I will not summarize the Q&A here. But I’d like to note one part of the Q&A that might be of particular interest to citizen advisory committee readers. Commissioner Christine Davenport, following in a long tradition of School Board candidate questioners in Anne Arundel County, asked the candidates what they would do to enhance parental involvement. Candidate Victoria Garcia replied: “televise CAC meetings.” The following night, responding to a similar question, two other candidates advocated using more “technology” to get parents involved in the school system.
I agree with Candidate Garcia that when a high level public official comes to speak to a CAC meeting, especially of the Countywide CAC, those not physically present should have the opportunity to hear what is said. Coming from the think tank world, where it has become routine to webcast events, I would consider such coverage a no-brainer.
(Incidentally, more parents in Anne Arundel County now have broadband than cable TV connections; note that satellite TV is separate from cable TV and that satellite TV customers cannot see the County’s educational channels. In addition, County libraries provide free broadband but not free cable TV service. So broadband is now not only the most convenient but also the most equitable medium for educational public affairs TV coverage. Of course, there is no reason that CAC TV cannot be delivered over BOTH broadband and PEG cable TV, as is now done in many U.S. towns with a population a fiftieth the size of Anne Arundel County and a commensurately smaller TV/PR budget.)
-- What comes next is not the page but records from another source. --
-- ==== Sys2Proof/Laws/Engines.lean ====
section
/-!
SUPPORT. The laws of an engine's instruction (chapters 12 and 13): which engine an update reaches, what an executing engine
does, and the one lemma through which a register-only instruction completes.
-/

namespace Sys2Proof.Machine

/-- The register file and stacks of engine `k` have their sizes. -/
theorem State.eng_mem {s : State} (h : s.Inv) (k : EngId) : (s.eng k).Ok ∧ k.val < s.engs.length := by
  have h11 : s.engs.length = 11 := h.2.2.1.2.2.2.2.2.2.2.2.1
  have hk : k.val < s.engs.length := by rw [h11]; exact k.isLt
  refine ⟨?_, hk⟩
  have e : s.eng k = s.engs[k.val] := by simp [State.eng, lget, hk]
  rw [e]
  exact h.2.2.2.2 _ (List.getElem_mem hk)

/-- The engine that an update addresses. -/
theorem State.modEng_eng {s : State} (k : Nat) (hk : k < s.engs.length) (f : Eng → Eng) : (s.modEng k f).eng k = f (s.eng k) := by
  simp [State.eng, State.modEng, lget, lmod, hk]

/-- Every other engine. -/
theorem State.modEng_other {s : State} (k j : Nat) (hj : j ≠ k) (f : Eng → Eng) : (s.modEng k f).eng j = s.eng j := by
  simp [State.eng, State.modEng, lget, lmod, Ne.symm hj]

/-- An update of engine `k` changes nothing else. -/
theorem State.onlyEngine_modEng (s : State) (k : Nat) (f : Eng → Eng) : s.OnlyEngine k (s.modEng k f) :=
  ⟨rfl, fun j hj => State.modEng_other k j hj f⟩

/-- What an instruction does at an engine that executes is its effect (R305). -/
theorem State.insn_run {s : State} {k : Nat} (x : s.Executing k) (cap : Bool) (f : State → State) : s.insn k cap f = f s := by
  unfold State.insn
  simp [x.1, x.2.2, Nat.not_le.mpr x.2.1]

/-- The same for an instruction that works on the engine alone. -/
theorem State.alu_run {s : State} {k : Nat} (x : s.Executing k) (f : Eng → Eng) :
    s.alu k f = s.modEng k (fun y => (f y).next) := State.insn_run x _ _

/-- A register after a write; w0 discards it (R284). -/
theorem Eng.setW_rw (x : Eng) (h : x.w.length = 32) (rd : Nat) (hrd : rd < 32) (v : Word64) (r : Nat) (hr : r < 32) :
    (x.setW rd v).rw r = if r = rd ∧ r ≠ 0 then v else x.rw r := by
  unfold Eng.setW Eng.rw
  by_cases h0 : r = 0
  · simp [h0]
  · by_cases hd : rd = 0
    · simp [h0, hd]
    · by_cases e : r = rd
      · subst e; simp [h0, lget, h, hr]
      · simp [h0, hd, e, lget, Ne.symm e]

/-- A result and its flags, as the statements name them. -/
theorem Eng.wrote_setW (x : Eng) (h : x.w.length = 32) (rd : Reg) (v : Word64) (f : Flags) :
    x.Wrote ({ x.setW rd v with flags := f }.next) rd v f := by
  constructor
  · intro r hr
    exact Eng.setW_rw x h rd rd.isLt v r hr
  · unfold Eng.next Eng.setW
    split <;> rfl

/-- An instruction whose effect on its engine is a result and flags completes with them. -/
theorem State.result_of {s : State} {k : EngId} (hi : s.Inv) (x : s.Executing k) (i : Instr) (rd : Reg) (v : Word64) (fl : Flags)
    (f : Eng → Eng) (he : exec i s = .next (s.alu k f)) (hf : f (s.eng k) = { (s.eng k).setW rd v with flags := fl }) :
    s.Result i k rd v fl := by
  obtain ⟨ok, hk⟩ := State.eng_mem hi k
  refine ⟨_, he, ?_, ?_⟩
  · rw [State.alu_run x]; exact State.onlyEngine_modEng _ _ _
  · rw [State.alu_run x, State.modEng_eng _ hk, hf]
    exact Eng.wrote_setW _ ok.1 _ _ _

end Sys2Proof.Machine
end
However, I consider the odds of AACPS allowing the Countywide CAC to televise its meetings close to zero. Indeed, Riva Road is so senstive about its public officials saying anything controversial on TV (or otherwise on the record) that I would bet that it would greatly restrict access to senior level ACCPS officials if the Countywide CAC recorded their presentations and Q&A. A caveat would be if Riva Road could keep the video under lock and key, as it does the SBNC’s video recordings. This would allow it to preserve an important measure of control. But such restricted access would defeat much of the purpose for providing video coverage in the first place. Needless to say, I believe Riva Road’s mindset seeking to tightly control information is harmful to public participation and our democracy. I hope and expect that the current tight control of information will loosen up in the coming years.
Commissioner Sandra Anderson, in charge of the SBNC’s communications plan (a euphemism, in my opinion, for PR), closed the meeting with the following observation: “Regardless of how many press releases we send out, we’re not overwhelemed with people coming to our hearings…. Please think about how we might engage the parents on these topics.”
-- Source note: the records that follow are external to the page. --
theorem State.setLink_keeps (h : s0.Keeps s) (p : Nat) (v : Nat) : s0.Keeps (s.setLink p v) := by
  unfold State.setLink
  repeat' with_reducible first
      | assumption | apply State.keeps_ite | apply State.glEvent_keeps | apply State.put_keeps

theorem State.setRstate_keeps (h : s0.Keeps s) (v : Nat) : s0.Keeps (s.setRstate v) := by
  unfold State.setRstate
  repeat' with_reducible first
      | assumption | apply State.keeps_ite | apply State.glEvent_keeps | apply State.put_keeps

theorem State.putOfs_keeps (h : s0.Keeps s) (o : Option Int) : s0.Keeps (s.putOfs o) := by
  unfold State.putOfs
  repeat' with_reducible first
      | assumption | apply State.keeps_ite | apply State.putPair_keeps

theorem State.glUnjoin_keeps (h : s0.Keeps s) : s0.Keeps (s.glUnjoin) := by
  unfold State.glUnjoin
  repeat' with_reducible first
      | assumption | apply State.keeps_ite | apply State.put_keeps | apply State.setGl_keeps
      | apply State.putOfs_keeps

theorem State.glHop_keeps (h : s0.Keeps s) (hv : Nat) (bad : Bool) : s0.Keeps (s.glHop hv bad) := by
  unfold State.glHop
  repeat' with_reducible first
      | assumption | apply State.keeps_ite | apply State.setGl_keeps | apply State.glUnjoin_keeps
      | apply State.setRstate_keeps

theorem State.glNews_keeps (h : s0.Keeps s) (hv : Nat) (code : Nat) : s0.Keeps (s.glNews hv code) := by
  unfold State.glNews
  repeat' with_reducible first
      | assumption | apply State.keeps_ite | apply State.glBroadcast_keeps

theorem State.glNewsRx_keeps (h : s0.Keeps s) (hv : Nat) (code : Nat) (mask : Nat) (pos : Nat) :
    s0.Keeps (s.glNewsRx hv code mask pos) := by
  unfold State.glNewsRx
  repeat' with_reducible first
      | assumption | apply State.keeps_ite | apply State.setGl_keeps | apply State.glHop_keeps

theorem State.tbModeWrite_keeps (h : s0.Keeps s) (v : Nat) : s0.Keeps (s.tbModeWrite v) := by
  unfold State.tbModeWrite
  repeat' with_reducible first
      | assumption | apply State.keeps_ite | apply State.tbGrant_keeps | apply State.wr_keeps

theorem State.tbSteerWrite_keeps (h : s0.Keeps s) (v : Nat) : s0.Keeps (s.tbSteerWrite v) := by
  unfold State.tbSteerWrite
  repeat' with_reducible first
      | assumption | apply State.keeps_ite | apply State.tbGrant_keeps | apply State.wr_keeps

theorem State.supRing_keeps (h : s0.Keeps s) : s0.Keeps (s.supRing) := by
  unfold State.supRing
  repeat' with_reducible first
      | assumption | apply State.keeps_ite | apply State.tbModeWrite_keeps | apply State.tbSteerWrite_keeps

theorem State.glForm_keeps (h : s0.Keeps s) : s0.Keeps (s.glForm) := by
  unfold State.glForm
  repeat' with_reducible first
      | assumption | apply State.keeps_ite | apply State.setGl_keeps | apply State.setRstate_keeps
      | apply State.glSend_keeps

theorem State.glTable_keeps (h : s0.Keeps s) (ids : List Nat) (broken : Nat) (st : Nat) :
    s0.Keeps (s.glTable ids broken st) := by
  unfold State.glTable
  repeat' with_reducible first
      | assumption | apply State.keeps_ite | apply State.put_keeps | apply State.wr_keeps | apply State.setGl_keeps
      | apply State.glUnjoin_keeps | apply State.setRstate_keeps

theorem State.glFormed_keeps (h : s0.Keeps s) (ids : List Nat) (broken : Nat) (st : Nat) :
    s0.Keeps (s.glFormed ids broken st) := by
  unfold State.glFormed
  repeat' with_reducible first
      | assumption | apply State.keeps_ite | apply State.glEvent_keeps | apply State.setRstate_keeps
      | apply State.glBroadcast_keeps | apply State.glTable_keeps | apply State.supRing_keeps
      | apply State.setGl_keeps

theorem State.glFormedOpen_keeps (h : s0.Keeps s) : s0.Keeps (s.glFormedOpen) := by
  unfold State.glFormedOpen
  repeat' with_reducible first
      | assumption | apply State.keeps_ite | apply State.glFormed_keeps
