theorem State.lpStage_keeps (h : s0.Keeps s) (n : Nat) (j : Nat) : s0.Keeps (s.lpStage n j) := by
  unfold State.lpStage
  repeat' with_reducible first
      | assumption | apply State.keeps_ite | apply State.lpStat_keeps | apply State.modLp_keeps

theorem State.lpSchedule_keeps (h : s0.Keeps s) (n : Nat) : s0.Keeps (s.lpSchedule n) := by
  unfold State.lpSchedule
  repeat' with_reducible first
      | assumption | apply State.keeps_ite | apply State.modLp_keeps | apply State.lpStage_keeps

theorem State.lpFilter_keeps (h : s0.Keeps s) (n : Nat) : s0.Keeps (s.lpFilter n) := by
  unfold State.lpFilter
  repeat' with_reducible first
      | assumption | apply State.keeps_ite | apply State.keeps_ite2 | apply State.keeps_ite3
      | apply State.lpSchedule_keeps | apply State.modSrc_keeps | apply State.takeFree_keeps
      | apply State.lpCommit_keeps | apply State.lpStat_keeps | apply State.modLp_keeps | apply State.keeps_foldl
      | apply State.keeps_foldl2 | apply State.keeps_getD | (intro t x ht) | (intro t ht) | dsimp only
      | refine State.keeps_of_pair (by assumption) ?_ | refine State.keeps_of_triple (by assumption) ?_ | split

theorem State.lpOwed_keeps (h : s0.Keeps s) (n : Nat) : s0.Keeps (s.lpOwed n) := by
  unfold State.lpOwed
  repeat' with_reducible first
      | assumption | apply State.keeps_ite | apply State.modLp_keeps | apply State.lpStage_keeps
      | apply State.lpStat_keeps

theorem State.lpTrack_keeps (h : s0.Keeps s) (n : Nat) : s0.Keeps (s.lpTrack n) := by
  unfold State.lpTrack
  repeat' with_reducible first
      | assumption | apply State.keeps_ite | apply State.modLp_keeps | apply State.lpStage_keeps
      | apply State.lpCommit_keeps | apply State.lpFilter_keeps | apply State.lpOwed_keeps

theorem State.lpBvq_keeps (h : s0.Keeps s) (n : Nat) (b : BivCase) : s0.Keeps (s.lpBvq n b) := by
  unfold State.lpBvq
  repeat' with_reducible first
      | assumption | apply State.keeps_ite | apply State.engWrite_keeps

theorem State.lpBivouac_keeps (h : s0.Keeps s) (n : Nat) (gen : Bool) : s0.Keeps (s.lpBivouac n gen) := by
  unfold State.lpBivouac
  repeat' with_reducible first
      | assumption | apply State.keeps_ite | apply State.lpCommit_keeps | apply State.modLp_keeps
      | apply State.lpBvq_keeps

theorem State.lpLearn_keeps (h : s0.Keeps s) (n : Nat) (st : Nat) : s0.Keeps (s.lpLearn n st) := by
  unfold State.lpLearn
  repeat' with_reducible first
      | assumption | apply State.keeps_ite | apply State.modLp_keeps | apply State.lpHoword_keeps

theorem State.lpHoTick_keeps (h : s0.Keeps s) (n : Nat) : s0.Keeps (s.lpHoTick n) := by
  unfold State.lpHoTick
  repeat' with_reducible first
      | assumption | apply State.keeps_ite | apply State.modLp_keeps | apply State.lpHoword_keeps
      | apply State.keeps_foldl | apply State.keeps_foldl2 | apply State.keeps_getD | (intro t x ht) | (intro t ht)
      | dsimp only | refine State.keeps_of_pair (by assumption) ?_ | refine State.keeps_of_triple (by assumption) ?_
      | split

theorem State.lpUpdate_keeps (h : s0.Keeps s) (n : Nat) : s0.Keeps (s.lpUpdate n) := by
  unfold State.lpUpdate
  repeat' with_reducible first
      | assumption | apply State.keeps_ite | apply State.lpWrite_keeps | apply State.lpStat_keeps
      | apply State.modLp_keeps | apply State.lpStage_keeps | apply State.lpBvq_keeps | apply State.lpBivouac_keeps
      | apply State.lpCommit_keeps | apply State.lpTrack_keeps | apply State.lpLearn_keeps

theorem State.lpStart_keeps (h : s0.Keeps s) (n : Nat) : s0.Keeps (s.lpStart n) := by
  unfold State.lpStart
  repeat' with_reducible first
      | assumption | apply State.keeps_ite | apply State.blkStart_keeps | apply State.lpStage_keeps
      | apply State.modLp_keeps

theorem State.lpRun_keeps (h : s0.Keeps s) (n : Nat) (ev : Nat) : s0.Keeps (s.lpRun n ev) := by
  unfold State.lpRun
  repeat' with_reducible first
      | assumption | apply State.keeps_ite | apply State.lpStart_keeps | apply State.lpUpdate_keeps
      | apply State.blkJudge_keeps

theorem State.modProg_keeps (h : s0.Keeps s) (n : Nat) (f : PtProg → PtProg) : s0.Keeps (s.modProg n f) := by
  unfold State.modProg
  repeat' with_reducible first
      | assumption | apply State.keeps_ite | apply State.modPtp_keeps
Commissioner Anderson’s observation about poor parental involvement was, of course, correct. I attended every SBNC event this election cycle and I could count on my fingers the number of audience members who weren’t AACPS officials, prospective candidates, or relatives of prospective candidates. Even the Capital reporter stopped coming during the SBNC’s last five public meetings.
So I applaud Commissioner Anderson’s heartfelt concluding remark. But who or what is to blame for the problem she describes? It’s not clear to me why a rational member of the public would want to participate since the public has no real role in the SBNC’s selection process. The public doesn’t select the nominees, and it doesn’t select the commissioners who select the nominees. The democratic lines of accountability are so blurred as, in my opinion, to be all-but-unreadable by anyone except a handful of insiders. Asking the public to participate is like asking someone from Anne Arundel County to participate in an election in East Podunk, Illinois. Why should they?
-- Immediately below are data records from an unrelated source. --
@[simp] theorem State.raise_pending (g b : Nat) : (s.raise g b).pending = s.pending :=
  s.raise_proj (·.pending) (fun _ _ _ _ => rfl) (fun _ _ => rfl) (fun _ _ => rfl) (fun _ _ _ => rfl) g b
@[simp] theorem State.raise_mem (g b : Nat) : (s.raise g b).mem = s.mem :=
  s.raise_proj (·.mem) (fun _ _ _ _ => rfl) (fun _ _ => rfl) (fun _ _ => rfl) (fun _ _ _ => rfl) g b
@[simp] theorem State.raise_ecc (g b : Nat) : (s.raise g b).ecc = s.ecc :=
  s.raise_proj (·.ecc) (fun _ _ _ _ => rfl) (fun _ _ => rfl) (fun _ _ => rfl) (fun _ _ _ => rfl) g b
@[simp] theorem State.raise_acc (g b : Nat) : (s.raise g b).acc = s.acc :=
  s.raise_proj (·.acc) (fun _ _ _ _ => rfl) (fun _ _ => rfl) (fun _ _ => rfl) (fun _ _ _ => rfl) g b
@[simp] theorem State.raise_queues (g b : Nat) : (s.raise g b).queues = s.queues :=
  s.raise_proj (·.queues) (fun _ _ _ _ => rfl) (fun _ _ => rfl) (fun _ _ => rfl) (fun _ _ _ => rfl) g b
@[simp] theorem State.raise_rings (g b : Nat) : (s.raise g b).rings = s.rings :=
  s.raise_proj (·.rings) (fun _ _ _ _ => rfl) (fun _ _ => rfl) (fun _ _ => rfl) (fun _ _ _ => rfl) g b
@[simp] theorem State.raise_flt (g b : Nat) : (s.raise g b).flt = s.flt :=
  s.raise_proj (·.flt) (fun _ _ _ _ => rfl) (fun _ _ => rfl) (fun _ _ => rfl) (fun _ _ _ => rfl) g b
@[simp] theorem State.raise_tb (g b : Nat) : (s.raise g b).tb = s.tb :=
  s.raise_proj (·.tb) (fun _ _ _ _ => rfl) (fun _ _ => rfl) (fun _ _ => rfl) (fun _ _ _ => rfl) g b
@[simp] theorem State.raise_tev (g b : Nat) : (s.raise g b).tev = s.tev :=
  s.raise_proj (·.tev) (fun _ _ _ _ => rfl) (fun _ _ => rfl) (fun _ _ => rfl) (fun _ _ _ => rfl) g b
@[simp] theorem State.raise_srcs (g b : Nat) : (s.raise g b).srcs = s.srcs :=
  s.raise_proj (·.srcs) (fun _ _ _ _ => rfl) (fun _ _ => rfl) (fun _ _ => rfl) (fun _ _ _ => rfl) g b
@[simp] theorem State.raise_mon (g b : Nat) : (s.raise g b).mon = s.mon :=
  s.raise_proj (·.mon) (fun _ _ _ _ => rfl) (fun _ _ => rfl) (fun _ _ => rfl) (fun _ _ _ => rfl) g b
@[simp] theorem State.raise_sels (g b : Nat) : (s.raise g b).sels = s.sels :=
  s.raise_proj (·.sels) (fun _ _ _ _ => rfl) (fun _ _ => rfl) (fun _ _ => rfl) (fun _ _ _ => rfl) g b
@[simp] theorem State.raise_dplls (g b : Nat) : (s.raise g b).dplls = s.dplls :=
  s.raise_proj (·.dplls) (fun _ _ _ _ => rfl) (fun _ _ => rfl) (fun _ _ => rfl) (fun _ _ _ => rfl) g b
@[simp] theorem State.raise_osc (g b : Nat) : (s.raise g b).osc = s.osc :=
  s.raise_proj (·.osc) (fun _ _ _ _ => rfl) (fun _ _ => rfl) (fun _ _ => rfl) (fun _ _ _ => rfl) g b
@[simp] theorem State.raise_brg (g b : Nat) : (s.raise g b).brg = s.brg :=
  s.raise_proj (·.brg) (fun _ _ _ _ => rfl) (fun _ _ => rfl) (fun _ _ => rfl) (fun _ _ _ => rfl) g b
@[simp] theorem State.raise_aplls (g b : Nat) : (s.raise g b).aplls = s.aplls :=
  s.raise_proj (·.aplls) (fun _ _ _ _ => rfl) (fun _ _ => rfl) (fun _ _ => rfl) (fun _ _ _ => rfl) g b
@[simp] theorem State.raise_outs (g b : Nat) : (s.raise g b).outs = s.outs :=
  s.raise_proj (·.outs) (fun _ _ _ _ => rfl) (fun _ _ => rfl) (fun _ _ => rfl) (fun _ _ _ => rfl) g b
@[simp] theorem State.raise_sync (g b : Nat) : (s.raise g b).sync = s.sync :=
  s.raise_proj (·.sync) (fun _ _ _ _ => rfl) (fun _ _ => rfl) (fun _ _ => rfl) (fun _ _ _ => rfl) g b
@[simp] theorem State.raise_gl (g b : Nat) : (s.raise g b).gl = s.gl :=
  s.raise_proj (·.gl) (fun _ _ _ _ => rfl) (fun _ _ => rfl) (fun _ _ => rfl) (fun _ _ _ => rfl) g b
@[simp] theorem State.raise_ptps (g b : Nat) : (s.raise g b).ptps = s.ptps :=
  s.raise_proj (·.ptps) (fun _ _ _ _ => rfl) (fun _ _ => rfl) (fun _ _ => rfl) (fun _ _ _ => rfl) g b
@[simp] theorem State.raise_tod (g b : Nat) : (s.raise g b).tod = s.tod :=
  s.raise_proj (·.tod) (fun _ _ _ _ => rfl) (fun _ _ => rfl) (fun _ _ => rfl) (fun _ _ _ => rfl) g b
@[simp] theorem State.raise_ldr (g b : Nat) : (s.raise g b).ldr = s.ldr :=
  s.raise_proj (·.ldr) (fun _ _ _ _ => rfl) (fun _ _ => rfl) (fun _ _ => rfl) (fun _ _ _ => rfl) g b
@[simp] theorem State.raise_cal (g b : Nat) : (s.raise g b).cal = s.cal :=
  s.raise_proj (·.cal) (fun _ _ _ _ => rfl) (fun _ _ => rfl) (fun _ _ => rfl) (fun _ _ _ => rfl) g b
@[simp] theorem State.raise_hlth (g b : Nat) : (s.raise g b).hlth = s.hlth :=
  s.raise_proj (·.hlth) (fun _ _ _ _ => rfl) (fun _ _ => rfl) (fun _ _ => rfl) (fun _ _ _ => rfl) g b
@[simp] theorem State.raise_nv (g b : Nat) : (s.raise g b).nv = s.nv :=
  s.raise_proj (·.nv) (fun _ _ _ _ => rfl) (fun _ _ => rfl) (fun _ _ => rfl) (fun _ _ _ => rfl) g b
@[simp] theorem State.raise_sys (g b : Nat) : (s.raise g b).sys = s.sys :=
  s.raise_proj (·.sys) (fun _ _ _ _ => rfl) (fun _ _ => rfl) (fun _ _ => rfl) (fun _ _ _ => rfl) g b
@[simp] theorem State.raise_lps (g b : Nat) : (s.raise g b).lps = s.lps :=
  s.raise_proj (·.lps) (fun _ _ _ _ => rfl) (fun _ _ => rfl) (fun _ _ => rfl) (fun _ _ _ => rfl) g b
@[simp] theorem State.raise_blks (g b : Nat) : (s.raise g b).blks = s.blks :=
  s.raise_proj (·.blks) (fun _ _ _ _ => rfl) (fun _ _ => rfl) (fun _ _ => rfl) (fun _ _ _ => rfl) g b
@[simp] theorem State.raise_sup (g b : Nat) : (s.raise g b).sup = s.sup :=
  s.raise_proj (·.sup) (fun _ _ _ _ => rfl) (fun _ _ => rfl) (fun _ _ => rfl) (fun _ _ _ => rfl) g b
@[simp] theorem State.raise_freeCtr (g b : Nat) : (s.raise g b).freeCtr = s.freeCtr :=
  s.raise_proj (·.freeCtr) (fun _ _ _ _ => rfl) (fun _ _ => rfl) (fun _ _ => rfl) (fun _ _ _ => rfl) g b

/-- The MSI-X masks stay. -/
theorem State.raise_masks (g b : Nat) : (s.raise g b).hif.vecMask = s.hif.vecMask ∧ (s.raise g b).hif.perst = s.hif.perst ∧
    (s.raise g b).hif.spi = s.hif.spi ∧ (s.raise g b).hif.spiBuf = s.hif.spiBuf ∧ (s.raise g b).hif.aer = s.hif.aer := by
  have hsend (t : State) (v : Nat) : (t.msixSend v).hif.vecMask = t.hif.vecMask ∧ (t.msixSend v).hif.perst = t.hif.perst ∧
      (t.msixSend v).hif.spi = t.hif.spi ∧ (t.msixSend v).hif.spiBuf = t.hif.spiBuf ∧ (t.msixSend v).hif.aer = t.hif.aer := by
    unfold State.msixSend
    split
    · exact ⟨rfl, rfl, rfl, rfl, rfl⟩
    · split <;> exact ⟨rfl, rfl, rfl, rfl, rfl⟩
  have hfold (l : List (Nat × Nat)) (t : State) (n : Nat) :
      (l.foldl (fun (t : State) ki => t.engPend ki.1 (16 + ki.2) (BitVec.ofNat 64 n)) t).hif = t.hif := by
    induction l generalizing t with
    | nil => rfl
    | cons x l ih =>
      rw [List.foldl_cons, ih]
      unfold State.engPend
      split <;> rfl
  unfold State.raise State.raiseNo
  dsimp only
  rw [hfold]
  split
  · exact hsend _ _
  · exact ⟨rfl, rfl, rfl, rfl, rfl⟩

/-- The registers outside EVT and the engines read as before. -/
theorem State.raise_rn (g b w off : Nat) (hg : evNo g b < 512) (hw : w < W_ENG) (he : w ≠ W_EVT)
    (hoff : off < 0x4000) :
    (s.raise g b).rn w off = s.rn w off := by
  have hw' : w < 0x5c := hw
  have he' : w ≠ 4 := he
  have hsend (t : State) (v : Nat) : (t.msixSend v).rn w off = t.rn w off := by
    unfold State.msixSend
    split
    · rfl
    · split <;> rfl
  have hpend (t : State) (k e : Nat) (arg : Word64) : (t.engPend k e arg).rn w off = t.rn w off := by
    unfold State.engPend
    split
    · refine State.rn_wr_other _ _ _ _ _ _ ?_
      unfold regAddr W_ENG ENG_MERGECNT
      omega
    · rfl
  have hfold (l : List (Nat × Nat)) (t : State) (n : Nat) :
      (l.foldl (fun (t : State) ki => t.engPend ki.1 (16 + ki.2) (BitVec.ofNat 64 n)) t).rn w off = t.rn w off := by
    induction l generalizing t with
    | nil => rfl
    | cons x l ih =>
      rw [List.foldl_cons, ih]
      exact hpend _ _ _ _
  have h1 (v : Nat) : (s.wr W_EVT (EVT_PEND + 4 * (evNo g b / 32)) v).rn w off = s.rn w off := by
    refine State.rn_wr_other _ _ _ _ _ _ (regAddr_ne ?_ hoff (.inl (Ne.symm he)))
    unfold EVT_PEND
    omega
  unfold State.raise State.raiseNo
  dsimp only
  rw [hfold]
  split
  · rw [hsend, State.setHif_rn, h1]
  · exact h1 _

theorem State.raise_get (g b w : Nat) (f : Fld) (hg : evNo g b < 512) (hw : w < W_ENG) (he : w ≠ W_EVT)
    (hoff : f.off < 0x4000) : (s.raise g b).get w f = s.get w f := by
  unfold State.get
  rw [State.raise_rn s g b w f.off hg hw he hoff]

theorem State.raise_canon {s : State} (h : s.Canon) (g b : Nat) : (s.raise g b).Canon := by
  have hsend (t : State) (v : Nat) (ht : t.Canon) : (t.msixSend v).Canon := by
    unfold State.msixSend
    split
    · exact ht
    · split <;> exact ht
  have hpend (t : State) (k e : Nat) (arg : Word64) (ht : t.Canon) : (t.engPend k e arg).Canon := by
    unfold State.engPend
    split
    · exact State.count_canon ht _ _ _
    · exact ht
  have hfold (l : List (Nat × Nat)) (t : State) (n : Nat) (ht : t.Canon) :
      (l.foldl (fun (t : State) ki => t.engPend ki.1 (16 + ki.2) (BitVec.ofNat 64 n)) t).Canon := by
    induction l generalizing t with
    | nil => exact ht
    | cons x l ih => exact ih _ (hpend _ _ _ _ ht)
  unfold State.raise State.raiseNo
  dsimp only
  apply hfold
  split
  · exact hsend _ _ (State.wr_canon h _ _ _)
  · exact State.wr_canon h _ _ _

end Sys2Proof.Machine
end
The part of Commissioner Anderson’s statement that made me wince was her conclusion pleading for more parental involvement. I’ve been attending School Board candidate hearings for close to ten years and have observed that there is no greater cliché in AACPS school politics than the plea for more parental public policy involvement. Yet it never seems to happen. The reason, unfortunately, is much more fundamental than the fact that politically astute parents recognize they have no meaningful role in the SBNC election process. It is that real public participation—the way that democratic theorists define it—is often actually considered, at best, an annoyance. Real public participation must come from the bottom up; that is, people must feel that they can make a real difference and that they aren’t being used just for show. But the incentives, all too often, are to use public participation and the appearance of openness for show. After all, we live in a democracy, and school boards and other public bodies get their public legitimacy from appearing democratic. Indeed, the calling of a public meeting with warm bodies in the audience has proven to be one of the most effective democratic shows. Admittedly, there are pockets of real participation in AACPS. But the SBNC hasn’t been one of them.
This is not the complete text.